The future always looks so uncluttered, full of more space and time than it actually has. Christmas is my favourite time of year and when I was looking forward to it, I imagined there would be time to do jigsaws, pay a few calls, think about the year ahead and fiddle about trying to make cheese catch fire, Christmas pudding-style; but doing next to nothing is absolutely impossible with a young family. It's the busiest time of year. There was always something that needed doing. It was excellent, but it wasn't the serene and selfish siesta that I had been anticipating. I found time to call a couple of people I hadn't spoken to for ages one evening but neither of them answered, presumably flat-out on their own time off, and when they called back I was up to my ears in either Lego or Transformers and couldn't really concentrate.

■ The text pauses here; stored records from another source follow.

-- ==== Sys2Proof/Syntax/Types.lean ====
section
/-!
DEFINITION. Operand types of the commands: what comes to the module from outside with a command.
-/

namespace Sys2Proof.Machine

/-- A sample message at the snapshot builder (R77, R78): the k-th of those in flight from the modelled port units, or one of
another port unit, such as a field network message: source, port timestamp, SFLAGS, data. -/
inductive Arriving where
  | inFlight (k : Nat)
  | message (source portTs sflags : Nat) (data : List Byte)
deriving DecidableEq, Repr

/-- What a read of a protected memory shows (R683, R684): no error, a corrected one or an uncorrectable one at an address. -/
inductive MemRead where
  | clean
  | corrected (addr : Nat)
  | uncorrectable (addr : Nat)
deriving DecidableEq, Repr

/-- What an uncorrectable error spoils (R684): nothing, a forwarded request, an event or a transfer in an Eaves buffer, a yealm
of the recorder buffer, channels of the baseband (antenna, channel), a sample in flight, a lane. -/
inductive MemVictim where
  | none
  | request (session : Nat) (tag : Half)
  | event
  | bulk (handle : Nat)
  | yealm (k : Nat)
  | channels (cs : List (Nat × Nat))
  | sample (k : Nat)
  | lane (l : LaneId)
deriving DecidableEq, Repr

/-- Where a lock-up is found (R656): a core of the host, a core of a lane, or a Purlin router. -/
inductive LockPlace where
  | hostCore
  | laneCore (l : LaneId)
  | router
deriving DecidableEq, Repr

/-- A reset source of R655: power-on, a brown-out (of the time unit's own rail or of another), the Port 5 input energised for some
ns, the watchdogs, the software and the debug request, a clock failure of an island, a lock-up. -/
inductive ResetCause where
  | por
  | bor (timeRail : Bool)
  | pin (ns : Nat)
  | hostWatchdog
  | laneWatchdog (l : LaneId)
  | software
  | debug
  | clock (island : Nat)
  | lockup (p : LockPlace)
deriving DecidableEq, Repr

/-- A class of the Eaves barrier at one of its senders (R35): Bulk has one in each direction. -/
inductive EavesKind where
  | command
  | reply
  | event
  | bulkToHost
  | bulkToField
deriving DecidableEq, Repr

/-- What arrives at an Eaves endpoint (R35): the bytes of a packet, a control symbol, or anything else. -/
inductive EavesArrival where
  | packet (bytes : List Byte)
  | timeMark
  | resetRequest
  | resetOrder
  | other
deriving DecidableEq, Repr

/-- A copy of a snapshot as a lane reads it (R86): whole, with a packet missing, or with these bytes changed in it (added without
carry, byte by byte). -/
inductive SnapCopy where
  | intact
  | missing
  | damaged (err : List Byte)
deriving DecidableEq, Repr

/-- What a safety channel finds of itself at a tick (R415): nothing, a memory fault, a program-flow fault, or a CRC failure of its stored
safety configuration. -/
inductive ChannelCheck where
  | good
  | memory
  | flow
  | tables
deriving DecidableEq, Repr

/-- A satellite as the channel manager sees it (R116): its elevation in degrees from almanac or ephemeris and the last position (none
where it has neither), and the signals it broadcasts. -/
structure SatView where
  sys : Nat
  svid : Nat
  elev : Option Int
  signals : List Nat
deriving DecidableEq, Repr

/-- What one channel samples at the GRF sample edge of a latch (R128): the transmit time its code NCO reads (fs, in the system time of
the satellite, counted from the epoch of TAI), the rate of that time less 1 (10^-12), the carrier NCO since the start of lock
(2^-32 cycle, growing with range), the carrier frequency as Doppler (1 mHz), C/N0 and deviations (R136); whether lock survived the
extrapolation (R129) and whether the slip detector found a discontinuity (R126). -/
structure ChanMeas where
  ant : Nat
  ch : Nat
  txFs : Int
  txRate : Int
  carrier : Int
  doppler : Int
  dopplerValid : Bool
  cn0 : Nat
  prSigma : Nat
  cpSigma : Nat
  kept : Bool
  slipSeen : Bool
deriving DecidableEq, Repr

/-- What one RF chain measures at a latch: AGC gain relative to calibration, 0.01 dB (R135). -/
structure ChainMeas where
  ant : Nat
  chain : Nat
  agc : Int
deriving DecidableEq, Repr

/-- What the navigation processor solves at an epoch (R131, R134): a solution or none, of kind 1 or 2; CLK_BIAS before the cable delay
is taken off (R108); for Galileo, BeiDou and GLONASS the satellites used and the time offset estimated from them; and how far the
solution departs from its own prediction, 0.1 mm (R152). -/
structure NavSolution where
  valid : Bool
  kind : Nat
  used : Nat
  lat : Nat
  lon : Nat
  height : Int
  clkBias : Int
  clkDrift : Int
  gal : Nat × Int
  bds : Nat × Int
  glo : Nat × Int
  pdop : Nat
  departure : Nat
deriving DecidableEq, Repr

/-- What the baseband latches at the strobe (R128): the interval from the strobe to the sample edge in fs, the channels, the chains, the
solution, and the residuals of the single differences of satellites against the fixed baseline, 2^-16 cycle (R152). -/
structure Epoch where
  edge : Nat
  sol : NavSolution
  meas : List ChanMeas
  chains : List ChainMeas
  residuals : List (Nat × Nat × Nat)
deriving DecidableEq, Repr

/-- What the baseband finds in a decoded message beside its bits (R116, R122, R131, R138, R152, R184): its parity or CRC is right; until
when an ephemeris is valid (TAI ns) and whether it marks the satellite healthy; UTC parameters (TAI − UTC, leap announcement); a
broadcast offset from GPS time (system, 0.1 ns); a GLONASS frequency channel (slot, k); a jump of the time of week; an ephemeris and
the almanac more than 10 km apart. -/
structure NavFacts where
  ok : Bool
  validTo : Nat
  healthy : Bool
  utc : Option (Int × Int)
  offset : Option (Nat × Int)
  gloK : Option (Nat × Int)
  towJump : Bool
  apart : Bool
deriving DecidableEq, Repr

/-- A PTP message as received (R185, R186). Times are TAI ns, corrections ns; a Delay_Resp names the clock whose request it answers. -/
inductive PtpMsg where
  | announce (m : PtpMaster) (utc : Option Int) (leap : Int)
  | sync (seq : Nat) (twoStep : Bool) (origin : Nat) (corr : Int)
  | followUp (seq : Nat) (precise : Nat) (corr : Int)
  | delayReq (seq : Nat)
  | delayResp (seq : Nat) (rx : Nat) (corr : Int) (requester : Nat)
  | management
  | other
deriving DecidableEq, Repr

/-- What the contents of one snapshot sample say (R205): its section's source and its index in the section, whether it passes
its parser check, a time field, a reported variance, and the measurement. -/
structure Parsed where
  source : Nat
  index : Nat
  ok : Bool
  tod : Option Nat
  variance : Option Nat
  meas : Meas
deriving DecidableEq, Repr

/-- Which engine runs a Batten instruction: lane, context, class and slot of the program (R254, R270), and whether an
engine memory shows an uncorrectable error during it (R279). -/
structure BRun where
  lane : LaneId
  inertial : Bool
  cls : Nat
  slot : Nat
  fault : Bool
deriving DecidableEq, Repr

/-- The fields of a Batten instruction beside its opcode (R263). -/
structure BFields where
  fmt : Nat
  acc : Bool
  osh : Nat
  mod : Bool
  dst : Nat
  srca : Nat
  srcb : Nat
deriving DecidableEq, Repr

end Sys2Proof.Machine
end

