/-- A coefficient entry; an entry never written is 0 with shift 0. -/
def Engine.coef (e : Engine) (prev : Bool) (a : Nat) : Coef :=
  (assoc e.coefs (e.mapCoef prev a)).getD { value := 0, shift := 0 }

/-- The integer term of a coefficient times a data value (R256). -/
def Coef.term (c : Coef) (x : Int) : Int :=
  if 0 < c.shift then shrRound (c.value * x) c.shift.toNat
  else c.value * x * (2 ^ (-c.shift).toNat : Nat)

/-- The effective value of a coefficient used alone (R256). -/
def Coef.value1 (c : Coef) : Int := c.term 1

/-- Class bit of the numeric status word (R261): INERTIAL 0, FUSION 1, SETPOINT 2, OBSERVER 3, CONTROL 4, CONVERSION 5;
the KAT program has none. -/
def classBit (cls : Nat) : Option Nat := if cls ≤ 5 then some cls else none

/-- A saturated result counted in a numeric status word: FIRST_SLOT, SAT_COUNT and the class bit (R261). -/
def noteSat (w : Word) (cls slot : Nat) : Word :=
  match classBit cls with
  | none => w
  | some b =>
    let first := bits w.toNat 31 24
    let count := bits w.toNat 23 16
    let first := if first = 0xFF then slot else first
    let count := if count = 255 then 255 else count + 1
    BitVec.ofNat 32 (first * 0x1000000 + count * 0x10000) ||| (w &&& 0x0000FFFF#32) ||| (1#32 <<< b)

/-- One of the bits 7 to 9 set: 7 ACC_OVF, 8 DIV_ZERO, 9 DOMAIN; the KAT program sets none. -/
def noteBit (w : Word) (cls b : Nat) : Word := if cls ≤ 5 then w ||| (1#32 <<< b) else w

/-- What the engine is running for: context, class and slot. -/
structure RunAs where
  inertial : Bool
  cls : Nat
  slot : Nat
deriving DecidableEq, Repr

/-- The numeric status word a run reports to: inertial sub-frames 1 to 7 belong to the next frame (R262). -/
def Engine.noteWith (e : Engine) (r : RunAs) (f : Word → Word) : Engine :=
  if r.inertial ∧ e.inertialSub ≠ 0 then { e with nextStatus := f e.nextStatus }
  else { e with status := f e.status }

/-- A saturation noted. -/
def Engine.sat (e : Engine) (r : RunAs) : Engine := e.noteWith r fun w => noteSat w r.cls r.slot

/-- A status bit noted. -/
def Engine.flag (e : Engine) (r : RunAs) (b : Nat) : Engine := e.noteWith r fun w => noteBit w r.cls b

/-- A result brought to its format and written: SAT saturates and counts, WRAP keeps the low 32 bits (R258). -/
def Engine.put (e : Engine) (r : RunAs) (fmt a : Nat) (v : Int) : Engine :=
  if fmt = 1 then e.setInt a v
  else
    let e := if sat32 v = v then e else e.sat r
    e.setInt a (sat32 v)

/-- Consecutive results written. -/
def Engine.puts (e : Engine) (r : RunAs) (fmt a : Nat) : List Int → Engine
  | [] => e
  | v :: t => (e.put r fmt a v).puts r fmt (a + 1) t

/-- Bounds of the 72-bit accumulator (R257). -/
def accMax : Int := 2361183241434822606847

/-- The lower bound. -/
def accMin : Int := -2361183241434822606848

/-- A sum in the accumulator, from a start value, in order: once a partial sum leaves the range the bound is kept;
the second result tells whether a bound was taken (R257). -/
def accSum : Int → List Int → Int × Bool
  | a, [] => if a > accMax then (accMax, true) else if a < accMin then (accMin, true) else (a, false)
  | a, t :: ts =>
    if a > accMax then (accMax, true) else if a < accMin then (accMin, true) else accSum (a + t) ts

/-- The context an instruction runs in. -/
def Engine.ctx (e : Engine) (inertial : Bool) : Context := if inertial then e.inertial else e.fg

/-- A context written. -/
def Engine.setCtx (e : Engine) (inertial : Bool) (c : Context) : Engine :=
  if inertial then { e with inertial := c } else { e with fg := c }

/-- The column stride of a matrix of M rows (R265). -/
def stride (m : Nat) : Nat := 32 * ((m + 31) / 32)

/-- The numbers 0 to n − 1. -/
def upTo (n : Nat) : List Nat := List.range n

/-- All output elements of a matrix instruction: sources are read before any destination is written (R259). -/
def Engine.sumAll (e : Engine) (r : RunAs) (i : BInstr) (elems : List (Nat × List Int)) : Engine :=
  let res := elems.map fun p =>
    let start : Int := if i.acc then e.int p.1 * (2 ^ i.osh : Nat) else 0
    (p.1, accSum start p.2)
  let acc := (res.take 32).map fun p => p.2.1
  let c := e.ctx r.inertial
  let e := e.setCtx r.inertial { c with acc := acc ++ c.acc.drop acc.length }
  res.foldl (fun e p =>
    let e := if p.2.2 then e.flag r 7 else e
    e.put r i.fmt p.1 (shrRound p.2.1 i.osh)) e

/-- Elementwise results from exact values, each shifted once (R258). -/
def Engine.elems (e : Engine) (r : RunAs) (i : BInstr) (vs : List Int) : Engine :=
  e.puts r i.fmt i.dst (vs.map fun v => shrRound v i.osh)

/-- Rounded quotient, half up, for a divisor of either sign. -/
def divHalfUp (a b : Int) : Int := (if b < 0 then -(2 * a) - b else 2 * a + b) / (2 * (b.natAbs : Int))

/-- Rounded square root, half up. -/
def sqrtHalfUp (n : Nat) : Nat := (isqrt (4 * n) + 1) / 2

/-- A table at consecutive coefficient entries: count, breakpoints, outputs, at their effective values (R268). -/
def Engine.table (e : Engine) (a : Nat) : List (Int × Int) :=
  let k := ((e.coef false a).value1).toNat
  (upTo k).map fun j => ((e.coef false (a + 1 + j)).value1, (e.coef false (a + 1 + k + j)).value1)

/-- Interpolation in a table; the second result tells that the input lay outside (R268). -/
def interpolate (pts : List (Int × Int)) (x : Int) : Int × Bool :=
  match pts with
  | [] => (0, true)
  | (x0, y0) :: rest =>
    if x < x0 then (y0, true)
    else
      let rec go : Int → Int → List (Int × Int) → Int × Bool
        | _, yk, [] => (yk, true)
        | xk, yk, (x1, y1) :: t =>
          if x < x1 then (yk + divHalfUp ((x - xk) * (y1 - yk)) (x1 - xk), false) else go x1 y1 t
      go x0 y0 rest

/-- NOP: nothing (R266). -/
def Engine.opNop (e : Engine) : Engine := e

/-- SHAPE: the shape register from SRCB and SRCA (R264). -/
def Engine.opShape (e : Engine) (r : RunAs) (i : BInstr) : Engine :=
  let c := e.ctx r.inertial
  e.setCtx r.inertial { c with m := bits i.srcb 5 0 + 1, n := bits i.srcb 11 6 + 1, k := bits i.srca 5 0 + 1 }

/-- Number of elements of an elementwise instruction (R265). -/
def Engine.len (e : Engine) (r : RunAs) : Nat := (e.ctx r.inertial).m * (e.ctx r.inertial).n

/-- The source element vector at an address. -/
def Engine.vec (e : Engine) (a n : Nat) : List Int := (upTo n).map fun j => e.int (a + j)

/-- MOVC. -/
def Engine.opMovc (e : Engine) (r : RunAs) (i : BInstr) : Engine :=
  e.elems r i ((upTo (e.len r)).map fun j => (e.coef false (i.srcb + j)).value1)

/-- MOVD. -/
def Engine.opMovd (e : Engine) (r : RunAs) (i : BInstr) : Engine := e.elems r i (e.vec i.srca (e.len r))

/-- MVC: coefficient matrix times vector. -/
def Engine.opMvc (e : Engine) (r : RunAs) (i : BInstr) : Engine :=
  let c := e.ctx r.inertial
  e.sumAll r i ((upTo c.m).map fun row => (i.dst + row, (upTo c.n).map fun col =>
    (e.coef i.mod (i.srcb + stride c.m * col + row)).term (e.int (i.srca + col))))

/-- MVD: data matrix at SRCB times vector at SRCA. -/
def Engine.opMvd (e : Engine) (r : RunAs) (i : BInstr) : Engine :=
  let c := e.ctx r.inertial
  e.sumAll r i ((upTo c.m).map fun row => (i.dst + row, (upTo c.n).map fun col =>
    e.int (i.srcb + stride c.m * col + row) * e.int (i.srca + col)))

/-- MMC: coefficient matrix times data matrix. -/
def Engine.opMmc (e : Engine) (r : RunAs) (i : BInstr) : Engine :=
  let c := e.ctx r.inertial
  e.sumAll r i ((upTo c.n).flatMap fun col => (upTo c.m).map fun row =>
    (i.dst + stride c.m * col + row, (upTo c.k).map fun q =>
      (e.coef i.mod (i.srcb + stride c.m * q + row)).term (e.int (i.srca + stride c.k * col + q))))

/-- MMD: data matrix at SRCB times data matrix at SRCA. -/
def Engine.opMmd (e : Engine) (r : RunAs) (i : BInstr) : Engine :=
  let c := e.ctx r.inertial
  e.sumAll r i ((upTo c.n).flatMap fun col => (upTo c.m).map fun row =>
    (i.dst + stride c.m * col + row, (upTo c.k).map fun q =>
      e.int (i.srcb + stride c.m * q + row) * e.int (i.srca + stride c.k * col + q)))

/-- VSCL: each element times its own coefficient; ACC has effect. -/
def Engine.opVscl (e : Engine) (r : RunAs) (i : BInstr) : Engine :=
  e.sumAll r i ((upTo (e.len r)).map fun j =>
    (i.dst + j, [(e.coef false (i.srcb + j)).term (e.int (i.srca + j))]))
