-- ==== Sys2Proof/Machine/Gnss.lean ====
section
/-!
DEFINITION. The GNSS baseband: antenna bias, channels, acquisition, epochs, navigation data, indicators (R104 to R159, R717).
-/

namespace Sys2Proof.Machine

/-- Counters of the GNSS unit (R159): late epochs, detections not confirmed, slips per signal. -/
def ctrLateEpochs : Nat := 0x11F00001
/-- Detections not confirmed (R121, R159). -/
def ctrUnconfirmed : Nat := 0x11F00002
/-- Slips of one signal (R159). -/
def ctrSlips (signal : Nat) : Nat := 0x11F10000 + signal

/-- The antenna state of antenna 0 or 1. -/
def Gnss.antenna (g : Gnss) (ant : Nat) : Antenna := if ant = 0 then g.antA else g.antB

/-- An antenna state written. -/
def Gnss.setAntenna (g : Gnss) (ant : Nat) (a : Antenna) : Gnss :=
  if ant = 0 then { g with antA := a } else { g with antB := a }

/-- BIAS_STATE of R135. -/
def BiasState.code : BiasState → Nat
  | .ok => 0
  | .opened => 1
  | .overload => 2
  | .disabled => 3

/-- A channel in lock: in frequency or phase lock (R125, R126). -/
def Channel.locked (c : Channel) : Bool := c.stage = .fll ∨ c.stage = .pll

/-- Whether any channel of an antenna is in lock. -/
def Gnss.anyLock (g : Gnss) (ant : Nat) : Bool := g.channels.any fun c => c.ant = ant ∧ c.locked

/-- The antenna-fault flag of the epoch header: OVERLOAD, or OPEN with no signal of that antenna in lock (R105). -/
def Gnss.antFault (g : Gnss) (ant : Nat) : Bool :=
  let b := (g.antenna ant).bias
  b = .overload ∨ (b = .opened ∧ g.anyLock ant = false)

/-- A bias state entered: event 0x1101 or 0x1102 when it changes (R105, R159). -/
def State.enterBias (s : State) (ant : Nat) (a : Antenna) (b : BiasState) : State :=
  let s := { s with gnss := s.gnss.setAntenna ant { a with bias := b } }
  s.raiseIf (a.bias ≠ b ∧ b ≠ .disabled ∧ a.bias ≠ .disabled) (0x1101 + ant) [b.code, a.current]

/-- The bias measurement made every 10 ms (R105). -/
def execAntennaBiasCheck (t ant current : Nat) (s : State) : Result :=
  let s := s.tick t
  if s.unitHeld 0x30 then .next s else
  let a := s.gnss.antenna ant
  if bit (s.paramN 0x11020003) ant = false then
    .next (s.enterBias ant { Antenna.reset with biasOn := false, bias := a.bias } .disabled)
  else if a.bias = .overload then .next s
  else
    let low := current < 30
    let high := 1000 < current
    let a := { a with current := current, biasOn := true
                      lowSince := if low then some (a.lowSince.getD s.now) else none
                      highSince := if high then some (a.highSince.getD s.now) else none }
    if s.since a.highSince (10 * msNs) then
      .next (s.enterBias ant { a with biasOn := false, retestDue := some (s.now + 5 * secNs) } .overload)
    else if s.since a.lowSince (100 * msNs) then .next (s.enterBias ant a .opened)
    else if low ∨ high then
      .next (s.enterBias ant a (if a.bias = .disabled then .ok else a.bias))
    else .next (s.enterBias ant a .ok)

/-- The 10 ms test 5 s after an overload (R105): the bias stays on if the current is in range; else the antenna stays in OVERLOAD and is
tested again after 5 s (DESIGN CHOICE, log 103). -/
def execAntennaBiasRetest (t ant current : Nat) (s : State) : Result :=
  let s := s.tick t
  if s.unitHeld 0x30 then .next s else
  let a := s.gnss.antenna ant
  if a.bias = .overload ∧ s.since a.retestDue 0 then
    if 30 ≤ current ∧ current ≤ 1000 then
      .next (s.enterBias ant { Antenna.reset with current := current, bias := a.bias } .ok)
    else .next { s with gnss := s.gnss.setAntenna ant
                          { a with current := current, retestDue := some (s.now + 5 * secNs) } }
  else .next s

/-- The bit of the signal-enable word of R112 that stands for a signal code of R109. -/
def signalBit (code : Nat) : Nat := (signalCodes.findIdx? (· = code)).getD 31

/-- The acquisition signal of a system code of R136 (R113). -/
def acqSignal (sys : Nat) : Nat :=
  if sys = 0 then 0x00 else if sys = 1 then 0x10 else if sys = 2 then 0x20 else if sys = 3 then 0x30 else 0x40

/-- A signal code of R109 belongs to a system: its high digit is the system code of R136. -/
def signalOf (sys code : Nat) : Bool := signalCodes.contains code && decide (code / 16 = sys)

/-- A signal of a system is enabled when its own bit and that of its system's acquisition signal are set (R110, R112, R113). -/
def signalEnabled (en sys code : Nat) : Bool :=
  signalOf sys code && bit en (signalBit code) && bit en (signalBit (acqSignal sys))

/-- The satellite numbers of a system (R111). -/
def svidValid (sys svid : Nat) : Bool :=
  if sys = 0 then 1 ≤ svid ∧ svid ≤ 32 else if sys = 1 then 1 ≤ svid ∧ svid ≤ 24
  else if sys = 2 then 1 ≤ svid ∧ svid ≤ 36 else if sys = 3 then 1 ≤ svid ∧ svid ≤ 63
  else sys = 4 ∧ 120 ≤ svid ∧ svid ≤ 158

/-- A signal without a pilot has a half-cycle ambiguity (R109, R125). -/
def dataOnly (signal : Nat) : Bool := [0x00, 0x10, 0x11, 0x30, 0x40].contains signal

/-- One channel changed, when it is of the antenna and number named. -/
def State.onChannel (s : State) (ant ch : Nat) (f : Channel → Channel) : State :=
  { s with gnss.channels := s.gnss.channels.map fun c => if c.ant = ant ∧ c.ch = ch then f c else c }

/-- The channel of an antenna and number. -/
def State.channel? (s : State) (ant ch : Nat) : Option Channel :=
  s.gnss.channels.find? fun c => c.ant = ant ∧ c.ch = ch

/-- TAI − UTC in use (R184). -/
def State.taiMinusUtc (s : State) : Int := s.time.taiUtc.getD (s.paramN 0x1201000A)

/-- The bytes of a GNSS-EPH sample (R138). -/
def NavSet.bytes (n : NavSet) (kind : Nat) : List Byte :=
  le 1 n.sys ++ le 1 n.svid ++ le 1 kind ++ le 1 n.signal ++ le 2 n.iod ++ le 2 n.nbits ++ le 8 n.rxMono ++ n.bits

/-- One navigation data set handed to the snapshot builder. -/
def State.sendNav (s : State) (n : NavSet) (kind : Nat) : State := s.send 0x0103 s.now 0 (n.bytes kind)

/-- An ephemeris stored under its satellite, at most 128 sets (R139); one of a further satellite is not kept (DESIGN CHOICE, log 113). -/
def storeNav (store : List StoredEph) (n : StoredEph) : List StoredEph :=
  if store.any fun m => m.set.sys = n.set.sys ∧ m.set.svid = n.set.svid then
    store.map fun m => if m.set.sys = n.set.sys ∧ m.set.svid = n.set.svid then n else m
  else if store.length < 128 then store ++ [n] else store

/-- The latest SBAS message of each type (R139). -/
def storeSbas (l : List NavSet) (n : NavSet) : List NavSet :=
  if l.any fun m => m.iod = n.iod then l.map fun m => if m.iod = n.iod then n else m else l ++ [n]

/-- Two almanac pages or parameter sets of one kind, satellite, signal and issue (R138). -/
def NavSet.samePage (m n : NavSet) : Bool :=
  m.sys = n.sys ∧ m.svid = n.svid ∧ m.kind = n.kind ∧ m.signal = n.signal ∧ m.iod = n.iod

/-- An almanac page or parameter set held (R138). -/
def storePage (l : List NavSet) (n : NavSet) : List NavSet :=
  if l.any fun m => m.samePage n then l.map fun m => if m.samePage n then n else m else l ++ [n]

Claire spent a lot of time on the phone organising the joint New Year's Eve party at our neighbours' house, which grew explosively from a sit-down dinner to a wedding-style extravaganza with a marquee, DJ and karaoke box. It was an excellent party. I sang myself hoarse trying to reach the high notes in "Livin' on a Prayer", danced myself stupid and found a huge cheeseboard just when I was starting to flag. We got home about five and quite a lot of people came too. Someone started playing the piano and I set up the drum kit in the hall. That was a good decision. It sounded great in there. It woke the chickens up, but not the children.

As I write this, the house and probably most of the country is in the hands of children. As adults we choose to start the year in pieces. It's definitely the right way to do it, from one's bed. Children get whatever they want on New Year's Day. It's probably better than Christmas Day if you're under 10.

When I woke up, Bianca was lying on the end of our bed hiding from her au pair and there was a message from Juliet saying she had had some success igniting a semi-soft washed rind cheese from Alsace. The trick is to heat the brandy first, she said. I'd never have thought of that. She was raving about it, saying it had kind of toasted itself and entered a new cheese phase unknown to science.

I thought I'd be making plans for the future this Christmas, that I'd have time to step out of the traffic and look ahead. Whenever I did have a minute for idle contemplation, I found myself reminiscing about the year gone by rather than looking ahead. It's less taxing to consider the past than the future. But it's the beginning of January and my thoughts are ranging ahead today. I'm so looking forward to the coming year. It all seems very straightforward from where I'm sitting. Surrounded by marauding children, dismembered drums and cheese on fire.